-- ==== Sys2Proof/Laws/Frame.lean ====
section
/-! SUPPORT. Every reaction of the run keeps `ReactionFrame`: one lemma per operation. -/

namespace Sys2Proof.Machine

theorem ReactionFrame.refl (s : State) : ReactionFrame s s := by constructor <;> intros <;> rfl

theorem ReactionFrame.trans {s t u : State} (h1 : ReactionFrame s t) (h2 : ReactionFrame t u) :
    ReactionFrame s u :=
  ⟨h2.1.trans h1.1, h2.2.trans h1.2, h2.3.trans h1.3, h2.4.trans h1.4, h2.5.trans h1.5,
   h2.6.trans h1.6, h2.7.trans h1.7, h2.8.trans h1.8, h2.9.trans h1.9, h2.10.trans h1.10,
   h2.11.trans h1.11, h2.12.trans h1.12, h2.13.trans h1.13, h2.14.trans h1.14,
   fun l => (h2.15 l).trans (h1.15 l), fun l => (h2.16 l).trans (h1.16 l), h2.17.trans h1.17,
   h2.18.trans h1.18, h2.19.trans h1.19, h2.20.trans h1.20, h2.21.trans h1.21, h2.22.trans h1.22,
   h2.23.trans h1.23, h2.24.trans h1.24, h2.25.trans h1.25⟩

/-- A count of free choices set. -/
theorem setChoices_reacts (s : State) (n : Nat) : ReactionFrame s (s.setChoices n) := by
  constructor <;> intros <;> simp

/-- Due acts that keep the frame keep it together, in any order. -/
theorem takeDue_reacts {α : Type} {due : α → State → Bool} {act : α → State → State}
    (h : ∀ t s, ReactionFrame s (act t s)) (ts : List α) (s : State) :
    ReactionFrame s (takeDue due act ts s) :=
  takeDue_rel ReactionFrame.refl ReactionFrame.trans setChoices_reacts h ts s

/-- A fold of steps that keep the frame keeps it. -/
theorem foldl_reacts {α : Type} {f : State → α → State} (h : ∀ s x, ReactionFrame s (f s x))
    (l : List α) (s : State) : ReactionFrame s (l.foldl f s) :=
  foldl_rel ReactionFrame.refl ReactionFrame.trans h l s

/-! ### Shared operations -/

theorem setRot_reacts (x : Rot) (s : State) : ReactionFrame s (s.setRot x) := by
  constructor <;> intros <;> simp
theorem setTka_reacts (x : Tka) (s : State) : ReactionFrame s (s.setTka x) := by
  constructor <;> intros <;> simp
theorem setJbc_reacts (x : Jbc) (s : State) : ReactionFrame s (s.setJbc x) := by
  constructor <;> intros <;> simp
theorem setTrack_reacts (x : List Row) (s : State) : ReactionFrame s (setTrack x s) := by
  constructor <;> intros <;> simp
/-- The tracker replaced, the level of MARK kept. -/
theorem setMkt_reacts (x : Mkt) (s : State) (h : x.markActive = s.mkt.markActive) :
    ReactionFrame s (s.setMkt x) := by constructor <;> intros <;> simp [h]
/-- The knife replaced, its lead kept. -/
theorem setKnt_reacts (x : Knt) (s : State) (h : x.lead = s.knt.lead) :
    ReactionFrame s (s.setKnt x) := by constructor <;> intros <;> simp [h]
/-- A decider replaced, its flap lead kept. -/
theorem setDecider_reacts (l : Lane) (x : Lnd) (s : State)
    (h : x.flapLead = (s.lnd.get l).flapLead) : ReactionFrame s (setDecider l x s) := by
  constructor <;> intros <;> first | (simp; done) | skip
  rename_i k
  rw [setDecider_get]; split <;> simp_all
theorem setArrivals_reacts (l : Lane) (q : List Arrival) (s : State) :
    ReactionFrame s (setArrivals l q s) := by constructor <;> intros <;> simp
theorem setLine_reacts (l : Lane) (q : List Stack) (s : State) :
    ReactionFrame s (setLine l q s) := by constructor <;> intros <;> simp
/-- A lane replaced, its hold flag kept. -/
theorem setLane_reacts (l : Lane) (x : SkcLane) (s : State)
    (h : x.hold = (s.skc.get l).hold) : ReactionFrame s (setLane l x s) := by
  constructor <;> intros <;> first | (simp; done) | skip
  rename_i k
  rw [setLane_get]; split <;> simp_all
theorem setConveyor_reacts (c : Conveyor) (x : ConveyorState) (s : State) :
    ReactionFrame s (setConveyor c x s) := by constructor <;> intros <;> simp
theorem queueRecord_reacts (r : Record) (s : State) : ReactionFrame s (queueRecord r s) := by
  constructor <;> intros <;> simp
theorem tallyReject_reacts (t : JobTag) (r : Reason) (s : State) :
    ReactionFrame s (tallyReject t r s) := by constructor <;> intros <;> simp
theorem setRunState_reacts (r : RunState) (s : State) : ReactionFrame s (setRunState r s) := by
  constructor <;> intros <;> first | (simp; done) | skip
  cases r <;> simp
theorem raiseHalting_reacts (h : HaltingFault) (f : Count) (s : State) :
    ReactionFrame s (raiseHalting h f s) := by constructor <;> intros <;> simp
theorem raiseTimeout_reacts (c : Conveyor) (f : Count) (s : State) :
    ReactionFrame s (raiseTimeout c f s) := by constructor <;> intros <;> simp
theorem joinWaiting_reacts (l : Lane) (s : State) : ReactionFrame s (joinWaiting l s) := by
  constructor <;> intros <;> simp
theorem grantPass_reacts (s : State) : ReactionFrame s (grantPass s) := by
  constructor <;> intros <;> simp
theorem resolve_reacts (l : Lane) (id : Nat) (b : Bool) (s : State) :
    ReactionFrame s (resolve l id b s) := by constructor <;> intros <;> simp
theorem shortClose_reacts (k : CloseKind) (l : Lane) (s : State) :
    ReactionFrame s (shortClose k l s) := by constructor <;> intros <;> simp
theorem suspectMark_reacts (l : Lane) (id : Nat) (n : RowNum) (s : State) :
    ReactionFrame s (suspectMark l id n s) := by constructor <;> intros <;> simp
theorem departFront_reacts (l : Lane) (s : State) : ReactionFrame s (departFront l s) := by
  constructor <;> intros <;> simp
theorem passIfJoined_reacts (b s : State) : ReactionFrame s (passIfJoined b s) := by
  unfold passIfJoined; split
  · exact .refl s
  · exact grantPass_reacts s

/-! ### Jobs and the end of DRAIN -/

theorem freeingTest_reacts (s : State) : ReactionFrame s (freeingTest s) := by
  constructor <;> intros <;> simp
theorem endContexts_reacts (s : State) : ReactionFrame s (endContexts s) := by
  constructor <;> intros <;> simp
theorem endDrain_reacts (s : State) : ReactionFrame s (endDrain s) := by
  constructor <;> intros <;> first | (simp; done) | skip
  simp [endDrain]
theorem endTest_reacts (s : State) : ReactionFrame s (endTest s) := by
  unfold endTest; split
  · exact endDrain_reacts s
  · exact .refl s
theorem jobClose_reacts (l : Lane) (s : State) : ReactionFrame s (jobClose l s) := by
  constructor <;> intros <;> simp
theorem stopClose_reacts (l : Lane) (s : State) : ReactionFrame s (stopClose l s) := by
  constructor <;> intros <;> simp
theorem closeIfDecided_reacts (n : RowNum) (s : State) (l : Lane) :
    ReactionFrame s (closeIfDecided n s l) := by
  unfold closeIfDecided; split
  · exact jobClose_reacts l s
  · exact .refl s
theorem dueJobCloses_reacts (n : Option RowNum) (s : State) :
    ReactionFrame s (dueJobCloses n s) := by
  unfold dueJobCloses; split
  · exact .refl s
  · exact (foldl_reacts (closeIfDecided_reacts _) _ s).trans (passIfJoined_reacts _ _)
theorem activateJob_reacts (j : JobRecord) (s : State) : ReactionFrame s (activateJob j s) := by
  constructor <;> intros <;> first | (simp; done) | skip
  · simp [activateJob]
  · simp [activateJob, Mkt.activate]
theorem changeover_reacts (j : JobRecord) (s : State) : ReactionFrame s (changeover j s) := by
  unfold changeover
  refine ReactionFrame.trans ?_ (freeingTest_reacts _)
  refine ReactionFrame.trans ?_ (queueRecord_reacts _ _)
  refine ReactionFrame.trans ?_ (dueJobCloses_reacts _ _)
  constructor <;> intros <;> simp [Mkt.reenter, changeoverTargets]
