-- ==== Sys2Proof/Tests/Slice0.lean ====
section
/-! SUPPORT. Small tests of single commands, their expected results taken from the worked sequences and
tables of spec/ (each test names its source); the smoke test of WellFormed; and for every statement with
hypotheses a concrete state and operands that meet them (witness theorems). -/

namespace Sys2Proof.Tests

open Sys2Proof.Machine

set_option Elab.async false

/-! ### Small states -/

/-- The state a command leaves; the state itself where it stops. -/
def after (c : Instr) (s : State) : State :=
  match exec c s with
  | .next t => t
  | _ => s

/-- The machine record of the worked sequences of chapters 2 to 7. -/
def mach : MachineRecord :=
  { dCam := 20000, dKnife := 16250, kFlap := Lanes.fill 6000, kEye := Lanes.fill 9000,
    eyeTol := 60, dSplice := 30000, spliceMargin := 2000, knifeLatency := 3200,
    flapLatency := 3200, leadMax := 4000, knifeTimeout := 40, conveyorOfLane := ⟨0, 0, 1, 1⟩,
    conveyorTimeout := 50, lanePriority := ⟨2, 2, 5, 5⟩, vCrawl := 30, vOver := 180,
    zoneHyst := 5, reverseLimit := 400, reportAge := 250 }

/-- Two words of a number. -/
def two (n : Nat) : List Word := countWords (BitVec.ofNat 32 n)

/-- The same record laid out by the table of chapter 12. -/
def machineWords : List Word :=
  two 20000 ++ two 16250 ++ two 6000 ++ two 6000 ++ two 6000 ++ two 6000 ++ two 9000 ++ two 9000 ++
  two 9000 ++ two 9000 ++ two 30000 ++
  [60#16, 2000#16, 3200#16, 3200#16, 4000#16, 30#16, 180#16, 400#16, 250#16, 0x3228#16, 0#16,
   0x0101#16, 0x0202#16, 0x0505#16, 5#16]

/-- Exchange memory that holds the machine record. -/
def machMem : Memory := Memory.writeWords [] 0x40 machineWords

/-- The job of the worked sequences, on two lanes. -/
def job : JobRecord :=
  { jobId := 310, lanes := 2, dualPitch := false, coastAccept := false, pitchA := 1524,
    pitchB := 0, offsetA := 1400, offsetB := 0, markWindow := 40, knifeTol := 24, markMin := 6,
    coastLimit := 2,
    lane := ⟨⟨100, 1000, 200, 4⟩, ⟨1100, 2000, 200, 4⟩, ⟨0, 0, 0, 0⟩, ⟨0, 0, 0, 0⟩⟩ }

/-- The same job in slot 3, laid out by the table of chapter 12. -/
def jobMem : Memory := Memory.writeWords [] (0x100 + 96 * 3)
  [310#16, 2#16, 1524#16, 0#16, 1400#16, 0#16, 40#16, 24#16, 0x0206#16, 100#16, 1000#16, 1100#16,
   2000#16, 0#16, 0#16, 0#16, 0#16, 200#16, 200#16, 0#16, 0#16, 0x0404#16]

/-- The job held with its rows. -/
def context : JobContext := ⟨job, some 1#32, some 100#32, zeroTallies⟩

/-- The state with the web and the front at a count. -/
def webAt (f : Count) (s : State) : State := s.setTrc { s.trc with web := f, front := f }

/-- The state in a run state. -/
def runIn (r : RunState) (s : State) : State := s.setRnc { s.rnc with runState := r }

/-- The machine record is in use, in OFF. -/
def recorded : State := State.reset.setRnc { Rnc.reset with record := some mach }

/-- RUN with the job CURRENT, the zone RUN and no row. -/
def inRun : State :=
  runIn .run ((recorded.setJbc { Jbc.reset with current := some context }).setTrc
    { Trc.reset with zone := .run })

/-- HALTED with the job CURRENT. -/
def halted : State :=
  (runIn .halted inRun).setRnc { (runIn .halted inRun).rnc with faultCode := some .encoder }

/-- A SENSED row of the job with both entries OPEN. -/
def row (n : RowNum) (mark lead cut base : Count) (lc : Option LeadCut) (tr : TrailCut) : Row :=
  { number := n, tag := .current, jobId := 310, origin := .sensed, mark := mark, lead := lead,
    cut := cut, fireBase := base, trail := tr, leadCut := lc,
    entries := ⟨some (.undecided noReasons), some (.undecided noReasons), none, none⟩ }
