/-- R170, R173, R174: a reset, whatever SEQ_STEP is, leaves the lines idle, CTRL_BUSY = 0, SEQ_STEP = IDLE and ERR_TIMEOUT = 0, keeps the
configuration and sends nothing. With no frame open the trace and the device are as they were. An open frame is cut: the trace has the
model's mark for it (log 21), a device with supplied answers is as it was, and the responder (log 17) has at most its latch changed where
the frame is, or was about to be, neither a program nor an erase; of a cut erase frame nothing is known. -/
def Obligations.ResetAtAnyTime : Prop :=
  ∀ (s : State) (rest : List HostMove), s.agenda = .reset :: rest → ∃ t, step s = .next t ∧
    t.csN = true ∧ t.sck = false ∧ t.mosi = false ∧ t.ctrlBusy = false ∧ t.seq = .idle ∧ t.errTimeout = false ∧
    t.pollCnt = 0 ∧ t.cfg = s.cfg ∧ t.agenda = rest ∧
    (s.csN = true → t.dev = s.dev ∧ t.trace = s.trace) ∧
    (s.csN = false → t.trace = .cut :: s.trace ∧ (∀ l, s.dev = .script l → t.dev = .script l) ∧
      ∀ r, s.dev = .responder r →
        (r.frame = none → t.dev = .responder r) ∧
        (∀ op args, r.frame = some (op :: args) →
          (op ≠ 0x02 ∧ op ≠ 0xC7 → ∃ w, t.dev = .responder { r with frame := none, wel := w }) ∧
          (op = 0xC7 → t.dev = .script [])) ∧
        (∀ c row, r.frame = some [] → s.seq = .at c row → row = .i1 ∨ row = .e1 ∨ row = .rd1 ∨ row = .w1 ∨ row = .p1 →
          ∃ w, t.dev = .responder { r with frame := none, wel := w }))

/-- U18, V8.4 and log 17 (the model's choice): a reset that cuts a program frame with both page bytes sent leaves every byte outside the
addressed page as it was; the frame is closed. R173 alone leaves the array unspecified then. -/
def Obligations.CutProgramFrameKeepsOtherPages : Prop :=
  ∀ (s : State) (rest : List HostMove) (r : Responder) (a2 a1 : Byte) (more : List Byte) (t : State),
    s.agenda = .reset :: rest → s.csN = false → s.dev = .responder r → r.frame = some (0x02 :: a2 :: a1 :: more) →
    s.memWf = true → hasPage s.cfg (pageOf a2 a1) → step s = .next t →
    t.devInSync = true ∧ ∀ a, a < pageAddress (pageOf a2 a1) ∨ pageAddress (pageOf a2 a1) + 256 ≤ a → t.peek a = s.peek a

/-- R172: an idle controller stays idle until the host writes CMD (or the model's moves `call` and `frame`, log 8 and 9): no other host
access and no step of its own starts anything or puts an event on the bus, and with no host move at all nothing changes. -/
def Obligations.IdleStaysIdle : Prop :=
  (∀ s t : State, s.seq = .idle → s.ctrlBusy = false → step s = .next t → (∀ v rest, s.agenda ≠ .write 0x000 v :: rest) →
    (∀ code rest, s.agenda ≠ .call code :: rest) → (∀ header rest, s.agenda ≠ .frame header :: rest) →
    t.seq = .idle ∧ t.ctrlBusy = false ∧ ((∀ rest, s.agenda ≠ .reset :: rest) → t.trace = s.trace ∧ t.dev = s.dev)) ∧
  ∀ s : State, s.seq = .idle → s.agenda = [] → step s = .next s

/-! ### The whole machine -/

/-- R150, R151, R107: no step faults and no step is refused. -/
def Obligations.EveryStepHasANextState : Prop := ∀ s : State, ∃ t, step s = .next t

/-- When the code a host call carries decodes to an instruction, the step runs exactly it, the host then waiting for CTRL_BUSY = 0
(R90); a code that is reserved runs nothing. -/
def Obligations.StepRunsTheCalledCommand : Prop :=
  ∀ (s : State) (code : Byte) (rest : List HostMove), s.agenda = .call code :: rest →
    (∀ i, decodeCommand code = .ok i → step s = exec i { s with agenda := .wait :: rest }) ∧
    (code ∉ [0x02#8, 0x03#8, 0x05#8, 0x9F#8, 0xC7#8] → step s = .next { s with agenda := .wait :: rest })

/-- Where the host makes no access the step is one row of the running command (R20, R50). The model's choices: a wait while CTRL_BUSY = 1
is one row too, and one that finds CTRL_BUSY = 0 reads CTRL_STATUS, with 16 bits, and is over (log 7, 11). -/
def Obligations.StepRunsOneRow : Prop :=
  ∀ (s : State) (rest : List HostMove),
    (s.agenda = [] → step s = .next (tick s)) ∧
    (s.agenda = .run :: rest → step s = .next (tick { s with agenda := rest })) ∧
    (s.agenda = .wait :: rest → s.ctrlBusy = true → step s = .next (tick s)) ∧
    (s.agenda = .wait :: rest → s.ctrlBusy = false → ∃ t, step s = .next t ∧ t.agenda = rest ∧
      t.rdata = s.ctrlStatus.setWidth 16 ∧ t.trace = s.trace ∧ t.dev = s.dev)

* **Problem description**
Please return every line from the first one in the records above down to the line containing "theorem setJbc_reacts (x", including both, exactly as written and nothing more.

* **Expected answer**
-- ==== Sys2Proof/Laws/Frame.lean ====
section
/-! SUPPORT. Every reaction of the run keeps `ReactionFrame`: one lemma per operation. -/

namespace Sys2Proof.Machine

theorem ReactionFrame.refl (s : State) : ReactionFrame s s := by constructor <;> intros <;> rfl

theorem ReactionFrame.trans {s t u : State} (h1 : ReactionFrame s t) (h2 : ReactionFrame t u) :
    ReactionFrame s u :=
  ⟨h2.1.trans h1.1, h2.2.trans h1.2, h2.3.trans h1.3, h2.4.trans h1.4, h2.5.trans h1.5,
   h2.6.trans h1.6, h2.7.trans h1.7, h2.8.trans h1.8, h2.9.trans h1.9, h2.10.trans h1.10,
   h2.11.trans h1.11, h2.12.trans h1.12, h2.13.trans h1.13, h2.14.trans h1.14,
   fun l => (h2.15 l).trans (h1.15 l), fun l => (h2.16 l).trans (h1.16 l), h2.17.trans h1.17,
   h2.18.trans h1.18, h2.19.trans h1.19, h2.20.trans h1.20, h2.21.trans h1.21, h2.22.trans h1.22,
   h2.23.trans h1.23, h2.24.trans h1.24, h2.25.trans h1.25⟩

/-- A count of free choices set. -/
theorem setChoices_reacts (s : State) (n : Nat) : ReactionFrame s (s.setChoices n) := by
  constructor <;> intros <;> simp

/-- Due acts that keep the frame keep it together, in any order. -/
theorem takeDue_reacts {α : Type} {due : α → State → Bool} {act : α → State → State}
    (h : ∀ t s, ReactionFrame s (act t s)) (ts : List α) (s : State) :
    ReactionFrame s (takeDue due act ts s) :=
  takeDue_rel ReactionFrame.refl ReactionFrame.trans setChoices_reacts h ts s

/-- A fold of steps that keep the frame keeps it. -/
theorem foldl_reacts {α : Type} {f : State → α → State} (h : ∀ s x, ReactionFrame s (f s x))
    (l : List α) (s : State) : ReactionFrame s (l.foldl f s) :=
  foldl_rel ReactionFrame.refl ReactionFrame.trans h l s

/-! ### Shared operations -/

theorem setRot_reacts (x : Rot) (s : State) : ReactionFrame s (s.setRot x) := by
  constructor <;> intros <;> simp
theorem setTka_reacts (x : Tka) (s : State) : ReactionFrame s (s.setTka x) := by
  constructor <;> intros <;> simp
theorem setJbc_reacts (x : Jbc) (s : State) : ReactionFrame s (s.setJbc x) := by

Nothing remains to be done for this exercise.